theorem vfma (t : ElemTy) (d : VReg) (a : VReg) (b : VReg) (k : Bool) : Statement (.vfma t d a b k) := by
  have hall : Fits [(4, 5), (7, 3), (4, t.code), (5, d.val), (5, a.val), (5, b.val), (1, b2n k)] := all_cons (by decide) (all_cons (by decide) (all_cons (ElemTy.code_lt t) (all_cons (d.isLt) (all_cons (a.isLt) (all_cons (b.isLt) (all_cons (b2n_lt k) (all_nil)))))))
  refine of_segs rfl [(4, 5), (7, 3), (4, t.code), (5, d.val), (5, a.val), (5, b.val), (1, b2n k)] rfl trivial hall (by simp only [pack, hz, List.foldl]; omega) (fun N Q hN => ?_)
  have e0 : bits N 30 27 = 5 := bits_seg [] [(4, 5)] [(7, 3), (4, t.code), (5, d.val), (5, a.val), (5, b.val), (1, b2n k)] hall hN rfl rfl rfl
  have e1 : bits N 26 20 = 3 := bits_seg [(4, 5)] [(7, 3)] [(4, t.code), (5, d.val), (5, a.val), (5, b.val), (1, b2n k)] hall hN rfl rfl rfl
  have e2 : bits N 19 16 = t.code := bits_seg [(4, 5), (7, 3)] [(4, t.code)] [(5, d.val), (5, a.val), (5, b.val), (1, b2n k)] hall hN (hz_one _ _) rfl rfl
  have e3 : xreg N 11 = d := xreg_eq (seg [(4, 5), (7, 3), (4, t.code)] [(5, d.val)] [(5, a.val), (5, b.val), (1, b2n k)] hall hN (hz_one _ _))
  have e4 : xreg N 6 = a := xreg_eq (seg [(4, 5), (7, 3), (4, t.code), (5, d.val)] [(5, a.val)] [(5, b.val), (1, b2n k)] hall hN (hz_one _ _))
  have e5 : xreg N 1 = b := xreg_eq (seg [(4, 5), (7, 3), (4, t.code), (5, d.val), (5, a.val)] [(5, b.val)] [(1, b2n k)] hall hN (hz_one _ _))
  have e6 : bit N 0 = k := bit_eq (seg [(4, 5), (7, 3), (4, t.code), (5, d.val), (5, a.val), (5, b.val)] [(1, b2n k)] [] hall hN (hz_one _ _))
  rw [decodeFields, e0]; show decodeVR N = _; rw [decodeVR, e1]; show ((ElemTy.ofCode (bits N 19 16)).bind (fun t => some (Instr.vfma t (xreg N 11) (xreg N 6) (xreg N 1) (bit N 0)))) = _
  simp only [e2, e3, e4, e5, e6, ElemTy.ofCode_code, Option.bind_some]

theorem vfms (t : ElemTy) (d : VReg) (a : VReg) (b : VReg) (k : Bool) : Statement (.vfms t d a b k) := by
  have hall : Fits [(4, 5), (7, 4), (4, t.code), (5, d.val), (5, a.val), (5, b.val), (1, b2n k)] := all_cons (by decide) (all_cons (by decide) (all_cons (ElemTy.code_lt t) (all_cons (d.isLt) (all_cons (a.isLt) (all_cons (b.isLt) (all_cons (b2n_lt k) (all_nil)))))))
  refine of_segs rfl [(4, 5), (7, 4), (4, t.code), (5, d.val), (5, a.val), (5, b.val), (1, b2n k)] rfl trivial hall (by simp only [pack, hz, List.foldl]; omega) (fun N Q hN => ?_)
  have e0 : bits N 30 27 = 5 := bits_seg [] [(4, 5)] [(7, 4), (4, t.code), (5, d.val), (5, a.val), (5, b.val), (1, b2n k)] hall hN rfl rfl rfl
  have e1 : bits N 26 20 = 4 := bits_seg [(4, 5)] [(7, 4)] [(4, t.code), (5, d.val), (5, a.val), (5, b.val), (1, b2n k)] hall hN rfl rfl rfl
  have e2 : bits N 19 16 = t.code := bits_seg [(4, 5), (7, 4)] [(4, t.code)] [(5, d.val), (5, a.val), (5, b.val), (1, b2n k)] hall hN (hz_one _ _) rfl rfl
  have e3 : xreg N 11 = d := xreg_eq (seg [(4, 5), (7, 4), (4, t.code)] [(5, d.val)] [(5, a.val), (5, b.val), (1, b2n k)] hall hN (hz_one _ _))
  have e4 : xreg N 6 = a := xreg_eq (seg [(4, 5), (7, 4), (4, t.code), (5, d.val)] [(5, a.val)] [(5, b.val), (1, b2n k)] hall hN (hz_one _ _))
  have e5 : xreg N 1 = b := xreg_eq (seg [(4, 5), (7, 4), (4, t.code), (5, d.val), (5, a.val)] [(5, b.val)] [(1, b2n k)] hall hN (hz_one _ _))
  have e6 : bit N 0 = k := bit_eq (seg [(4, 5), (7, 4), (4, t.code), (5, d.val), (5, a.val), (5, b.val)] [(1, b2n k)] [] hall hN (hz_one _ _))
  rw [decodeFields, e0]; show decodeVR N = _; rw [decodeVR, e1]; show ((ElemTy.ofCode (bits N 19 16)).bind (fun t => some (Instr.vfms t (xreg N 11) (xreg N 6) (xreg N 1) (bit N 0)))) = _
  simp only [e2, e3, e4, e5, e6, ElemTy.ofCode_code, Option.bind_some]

**TASK INSTRUCTIONS**
Which of the lines above include the string "pack"? Pick them out and copy them.

**OUTPUT FOR THIS EXERCISE**
  refine of_segs rfl [(4, 5), (7, 3), (4, t.code), (5, d.val), (5, a.val), (5, b.val), (1, b2n k)] rfl trivial hall (by simp only [pack, hz, List.foldl]; omega) (fun N Q hN => ?_)
  refine of_segs rfl [(4, 5), (7, 4), (4, t.code), (5, d.val), (5, a.val), (5, b.val), (1, b2n k)] rfl trivial hall (by simp only [pack, hz, List.foldl]; omega) (fun N Q hN => ?_)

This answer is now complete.